她在他面前停下来,仰着下巴说道:“纵然你的灵法强劲,可是离开这里也得耗费一些时间吧?!少则几日,多则数年,这都是有可能的!我说的对吗?!”贺兰谨眸子里的神情宛若柔情的火焰哦,在不知不觉的时候靠近他,时间长了,就把他烤成了动弹不得的熟肉!
肖郎眼眸低垂,贺兰谨方才说的,他不得不承认!这迷幻之地,他虽然能够走出去,但并非易如反掌。少则几日,多则数年,这一点儿也不夸张!
于是他摊手耸肩,一副不置可否的样子!但是眼睛里的那种渴望,早就被贺兰谨看得透彻,这里雾里虚物,一切空****,对于一个心中激**的人来说,待在这里简直比置身地狱还要难受。
“你不是问我来这里干嘛吗?!我告诉你,相信我是带你出去的话,你就跟我走,若是不相信,把我归类于‘他们’,那么你大可继续留在这里!”贺兰谨一口气说完,口齿干脆,中间半点含糊都没有。
这般样子,倒是让肖郎心跳快了好几个节拍!
不等他回答,贺兰谨转身就走!肖郎站在那里犹豫,这雾气渐渐有些冷了,他身背打了一个寒颤,就在贺兰谨的身影将要消失的时候,他快步跟了上去。
贺兰谨不回头,听见脚步声之后,掩嘴而笑!
深渊里,金翼狮驮着肖郎跟在贺兰谨身后飞驰,轨迹弯弯曲曲,寻不到规律!有的时候角度合适,肖郎能够看见她手里拿着一片不大的石盘,上面金色的流光不停地流转!
肖郎明白了,也许就是那个石盘带她走进这幻镜,离开的时候自然也要用到它!只是他想不到,石盘上面被流光包裹着的,是他身上一块三角形的破布。
大抵一炷香的时间片,肖郎与贺兰谨一同跃出深渊。贺兰谨的额上冒出一层细汗,进幻镜中容易,离开幻镜费了不少周折。
不多久,慕容臧和陈大壮他们也陆陆续续上来了!见到肖郎完好无事,都纷纷舒了一口气。
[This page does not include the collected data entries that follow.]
theorem Recorded.hostLost (r : Recorded s t) (h : HostLost ready s) : HostLost ready t :=
  have hhif : t.hif = s.hif := r.unchanged .hif (by decide)
  ⟨r.ringsOff h.toRingsOff, by rw [hhif, h.version], r.evRing h.evRing, r.exp.trans h.exp, by rw [hhif, h.hready]⟩

/-- Whatever becomes of the commands in flight. -/
theorem HostLost.withCmds (h : HostLost ready s) (l : List Cmd) : HostLost ready { s with hif := { s.hif with cmds := l } } :=
  h.of_parts rfl rfl rfl rfl

theorem HostLost.glbInt (h : HostLost ready s) {f : Fld} (hf : offRings f.addr) (v : Nat) : HostLost ready (glbInt s f v) :=
  (h.setStored _ hf).of_parts rfl rfl rfl rfl

theorem HostLost.endCmd (h : HostLost ready s) (n : Nat) (st : Status) (r d : Nat) : HostLost ready (endCmd s n st r d) :=
  h.of_parts (endCmd_regs ..) (endCmd_recd ..) (endCmd_version ..) (endCmd_ready ..)

theorem HostLost.temperFail (h : HostLost ready s) : HostLost ready (temperFail s) :=
  have ⟨_, r⟩ := temperFail_recorded s
  r.hostLost (h.of_parts rfl rfl rfl rfl)

theorem HostLost.xferFail (h : HostLost ready s) (st : Status) : HostLost ready (xferFail s st) := by
  refine (event_recorded ..).hostLost (.bump (a := cParTransferFails) ?_ (by decide))
  cases s.par.xferCmd with
  | none => exact h.of_parts rfl rfl rfl rfl
  | some k => exact (h.endCmd k st 0 (cmdDone s k)).of_parts rfl rfl rfl rfl

/-- Stopping a sliced command gives the host nothing back (R125). -/
theorem HostLost.sliceStop (h : HostLost ready s) (c : Cmd) : HostLost ready (sliceStop s c) := by
  unfold Machine.sliceStop
  split
  · split
    · split
      · exact h.of_parts rfl rfl rfl rfl
      · exact h
    · exact h
  · split
    · split
      · exact h.temperFail
      · exact h
    · exact h
  · split
    · exact h.xferFail _
    · exact h
  · split
    · refine HostLost.glbInt (f := fGlbIntHendel) ?_ (by decide) _
      exact h.of_parts rfl rfl rfl rfl
    · exact h
  · exact h

/-- The loss itself is counted and recorded (R104, R132). -/
theorem HostLost.linkDown (h : HostLost ready s) (link : Nat) :
    HostLost ready (statusChanged (linkEvent (Machine.bump s cHifLinkDown) evLinkDown link)) :=
  .glbInt (f := fGlbIntStatus) ((event_recorded ..).hostLost (h.bump (a := cHifLinkDown) (by decide))) (by decide) _
end

theorem advance_regs (s : State) (t : Nat) : (advance s t).regs = s.regs := by
  unfold advance
  split <;> rfl

theorem advance_hif (s : State) (t : Nat) : (advance s t).hif = s.hif := by
  unfold advance
  split <;> rfl

/-- A closed view changes the Point Store and is recorded (R104). -/
theorem viewClose_recorded (s : State) (n : Nat) :
    Recorded { s with pst := { s.pst with views := s.pst.views.set n default } } (viewClose s n) := event_recorded ..

theorem hostLost_hostAccessLoss {s : State} (link : Bool) (t : Nat) (h : s.regs.wf = true) :
    HostLost (s.hif.ready && !link) (hostAccessLoss link t s) := by
  have rings := ringsOff_foldl (s := advance s t) (by rw [advance_regs, h])
  have hif := (foldl_ringOff_hif (List.range 64) (advance s t)).trans (advance_hif s t)
  have closed : ∀ l : List (Nat × View), RingsOff (l.foldl (fun s e => viewClose s e.1) ((List.range 64).foldl ringOff (advance s t))) ∧
      (l.foldl (fun s e => viewClose s e.1) ((List.range 64).foldl ringOff (advance s t))).hif = s.hif := fun l =>
    List.foldlRecOn (motive := fun u => RingsOff u ∧ u.hif = s.hif) _ _ ⟨rings, hif⟩ fun u ⟨hu, hhif⟩ e _ =>
      have r := viewClose_recorded u e.1
      ⟨r.ringsOff (hu.of_regs rfl), (r.unchanged .hif (by decide)).trans hhif⟩
  unfold hostAccessLoss
  refine .linkDown (.withCmds ?_ _) _
  refine List.foldlRecOn (motive := HostLost (s.hif.ready && !link)) _ _ ?_ fun u hu c _ => ?_
  · obtain ⟨hoff, hhif⟩ := closed (((List.range 64).foldl ringOff (advance s t)).pst.views.entries.filter fun e => e.2.state != .closed)
    exact ⟨hoff.of_regs rfl, rfl, rfl, rfl, congrArg (·.ready && !link) hhif⟩
  · refine .endCmd (.sliceStop ?_ c) _ _ _ _
    exact hu.of_parts rfl rfl rfl rfl

theorem hostAccessLoss_answers {s : State} (link : Bool) (t : Nat) (hcan : canonical s) :
    Answers (.hostAccessLoss link t) s fun r =>
      r.hif.version = 0 ∧ (∀ n, n < 64 → flag r (fHifSqEnable n) = false ∧ flag r (fHifCqEnable n) = false) ∧ r.recd.evRing = none ∧
        r.recd.exp = none ∧ r.hif.ready = (s.hif.ready && !link) := by
  have lost := hostLost_hostAccessLoss link t (canonical_regs hcan)
  exact ⟨_, rfl, lost.version, lost.off, lost.evRing, lost.exp, lost.hready⟩

/-! ### TIME_READ and LAUNCH -/

theorem timeRead_answers {s : State} {h : Nat} {c : Cmd} (hc : CanStart s h 0x02 c) :
    Answers (.timeRead h true) s fun r =>
      endStatus r h = some .ok ∧ endResult r h = some (curEpoch s) ∧ r.out = s.out ++ [.host c.dataAddr (timeBytes s)] := by
  obtain ⟨x, hfind, hopen⟩ := cmdFind_startedIn hc []
  have start := startCmd_of_canStart hc [] fun s c => endCmd (send s (.host c.dataAddr (timeBytes s))) h .ok (curEpoch s) 0
  have inFlight : cmdFind (send (startedIn s c []) (.host c.dataAddr (timeBytes s))) h = some x := hfind
  refine ⟨_, congrArg ok start, ?_, ?_, ?_⟩
  · exact endStatus_endCmd .ok (curEpoch s) 0 inFlight hopen
  · exact endResult_endCmd .ok (curEpoch s) 0 inFlight hopen
  · exact endCmd_out ..

/-- An entry that comes in time for the timed pins enters their queue (R58, R60). -/
theorem tioEnqueue_onTime {s : State} {e : LqEntry} (hlegal : tioEntryOk e = true) (htime : s.tmb.now + 100 ≤ e.instant)
    (hroom : s.tmb.lq.length < 4096) : tioEnqueue s e = ({ s with tmb := { s.tmb with lq := lqInsert e s.tmb.lq } }, .ok) := by
  have onTime : arrival s tmbLead e = .onTime := if_neg (by simp only [tmbLead]; omega)
  simp [tioEnqueue, hlegal, onTime, noteLate, hroom]

theorem launch_answers {s : State} {h : Nat} {c : Cmd} {d : Bytes} {e : LqEntry} (hc : CanStart s h 0x58 c) (hunit : c.unit = 2)
    (harg2 : c.arg2 = 0) (harg : c.arg = 1) (hparse : lqParse (slice d 0 16) = some e) (hlegal : tioEntryOk e = true)
    (htime : s.tmb.now + 100 ≤ e.instant) (hroom : s.tmb.lq.length < 4096) :
    Answers (.launch h (some d)) s fun r => r.tmb.lq = lqInsert e s.tmb.lq ∧ endStatus r h = some .ok ∧ endResult r h = some 1 := by
  obtain ⟨x, hfind, hopen⟩ := cmdFind_startedIn hc d
  have entries : launchEntries tioEnqueue (startedCmd c d).data (startedCmd c d).arg 0 (startedIn s c d) =
      ({ startedIn s c d with tmb := { s.tmb with lq := lqInsert e s.tmb.lq } }, .ok, 1) := by
    have enters := tioEnqueue_onTime (s := startedIn s c d) hlegal htime hroom
    simp [startedCmd, harg, launchEntries, hparse, enters]
  have run : exec (.launch h (some d)) s =
      .next (endCmd { startedIn s c d with tmb := { s.tmb with lq := lqInsert e s.tmb.lq } } h .ok 1 0) := by
    refine congrArg ok ((startCmd_of_canStart hc d _).trans ?_)
    have queue : launchQueue (startedCmd c d).unit (startedCmd c d).arg2 = some tioEnqueue := by simp [startedCmd, hunit, harg2, launchQueue]
    simp only [queue, entries]
  refine ⟨_, run, ?_, ?_, ?_⟩
  · rw [endCmd_tmb]
  · exact endStatus_endCmd (s := { startedIn s c d with tmb := _ }) .ok 1 0 hfind hopen
  · exact endResult_endCmd (s := { startedIn s c d with tmb := _ }) .ok 1 0 hfind hopen

/-- Settles O9, one lemma for each clause. The last Slice of POINT_READ leaves the Point Store and the instant as the first record was read;
the loss of access keeps `HostLost` through the closing of views and the stopping of sliced commands. -/
theorem slicesAndSharedCommandsTakeEffect : Obligations.SlicesAndSharedCommandsTakeEffect := by
  unfold Obligations.SlicesAndSharedCommandsTakeEffect
  refine ⟨?descFetch, ?abort, ?pointRead, ?hostAccessLoss, ?timeRead, ?launch⟩
  case descFetch => exact fun n d s hn hwait hcredit hturn hcan => descFetch_answers d hn hwait hcredit hturn hcan
  case abort =>
    exact fun h n reach torn c s hc hstarted hopen hsliced habort hcore =>
      commandSlice_answers_abort n reach torn hc hstarted hopen hsliced habort hcore
  case pointRead =>
    exact fun h n k c s hc hstarted hopen hop _ hcore hturn _ hlast =>
      commandSlice_answers_pointRead n hc hstarted hopen hop hcore hturn hlast
  case hostAccessLoss => exact fun link t s hcan => hostAccessLoss_answers link t hcan
  case timeRead => exact fun h c s hc => timeRead_answers hc
  case launch =>
    exact fun h c d e s hc _ hunit harg2 harg hparse hlegal htime hroom => launch_answers hc hunit harg2 harg hparse hlegal htime hroom

end Sys2Proof.Machine
end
陈大壮的脾气大,叫嚷着要找那些人冒充他们的人算账,可是无头无尾,更是无影无踪,上哪里找人呢!
“不必了大壮,他们既然能够给我设下迷幻之法,就说明人家是有备而来!我们抓不到他们,至少是现在抓不到!”肖郎见他气呼呼的,胸口起起伏伏,又道:“我能断定给我设下套路的人是来自日罩城,就是蓝离他们!你们好好想一想,他们有只见过我和贝儿,还有桑魁。既然能够冒充你们三位,这其中的准备,人家做的很足够!”
这番话本来是想要抚平陈大壮的心绪的,没想到说着说着,肖郎自己有些劫后余生的感觉。他眼睛的余光看了看贺兰谨,这一次能够逃出幻镜,全是她的功劳。
可是现在开口说谢她的话,着实有些张不开嘴!
肖贝儿知道其中的经过之后,见他一脸尴尬的神色,于是说道:“这一次郎哥能够避开意外,全是贺兰姑娘的功劳!郎哥这次可是欠了人家一个人情呢,可要好好谢谢贺兰姑娘。”
肖郎见有台阶下,连忙顺着肖贝儿的话说,“当然当然,如果贺兰姑娘不嫌弃的话,可以到府上做一回贵客!我肖郎十分愿意隆重招待姑娘。”他说完之后便有些胆战心惊的,因为贺兰谨看他眼神虽然和熙美好,但是内在藏着的寒意,只有肖郎能够体会到了。
“不了,我贺兰谨可是没有那样的好运气能够做肖家的贵客,”她双臂抱在胸前,看了一眼肖贝儿,笑道:“肖贝儿姑娘刚才的话似乎有些偏差!肖郎不是欠我一个人情,而是两个!第一,我在肖氏族府附近遇上了这几位,将他们带来救你是一个人情;第二,在深渊里把你救上来的是我,不是他们,这又是一个人情!”
肖郎的心“扑通扑通”一阵乱跳,他不知道贺兰谨的葫芦里卖的什么药,有心想要反驳一番,可是没轮到自己张嘴,贺兰谨又说:“在抓凤灵兽的时候,你多次救我,算是扯平了一个人情!这样算下来的话,你还欠我一个人情!”
三两句坏,出现最多的字眼就是“人情”,肖郎都快觉得这两个字像是刀子一样,在他肌肤上不断触碰,不剜肉,不割皮,只是让你毛骨悚然!
肖郎挺了挺身子,张口说道:“我肖郎从来哦不喜欢欠人的情!你说吧,你有什么条件?!”他不甘示弱,眼睛里故作一副冷冷的神情。
奇怪的是,当视线相互触及的时候,肖郎觉得眼睛里的一块冰“咔嚓”一声断裂,然后迅速笑容!贺兰谨嘲讽一样的笑意,让他无可奈何。
“爽快!”贺兰谨开口道:“既然肖氏的公子哥这样明朗,不想欠人情面!那我就如了你的愿!我对你提出两个条件来扯平我们之间的人情,这样可好?!”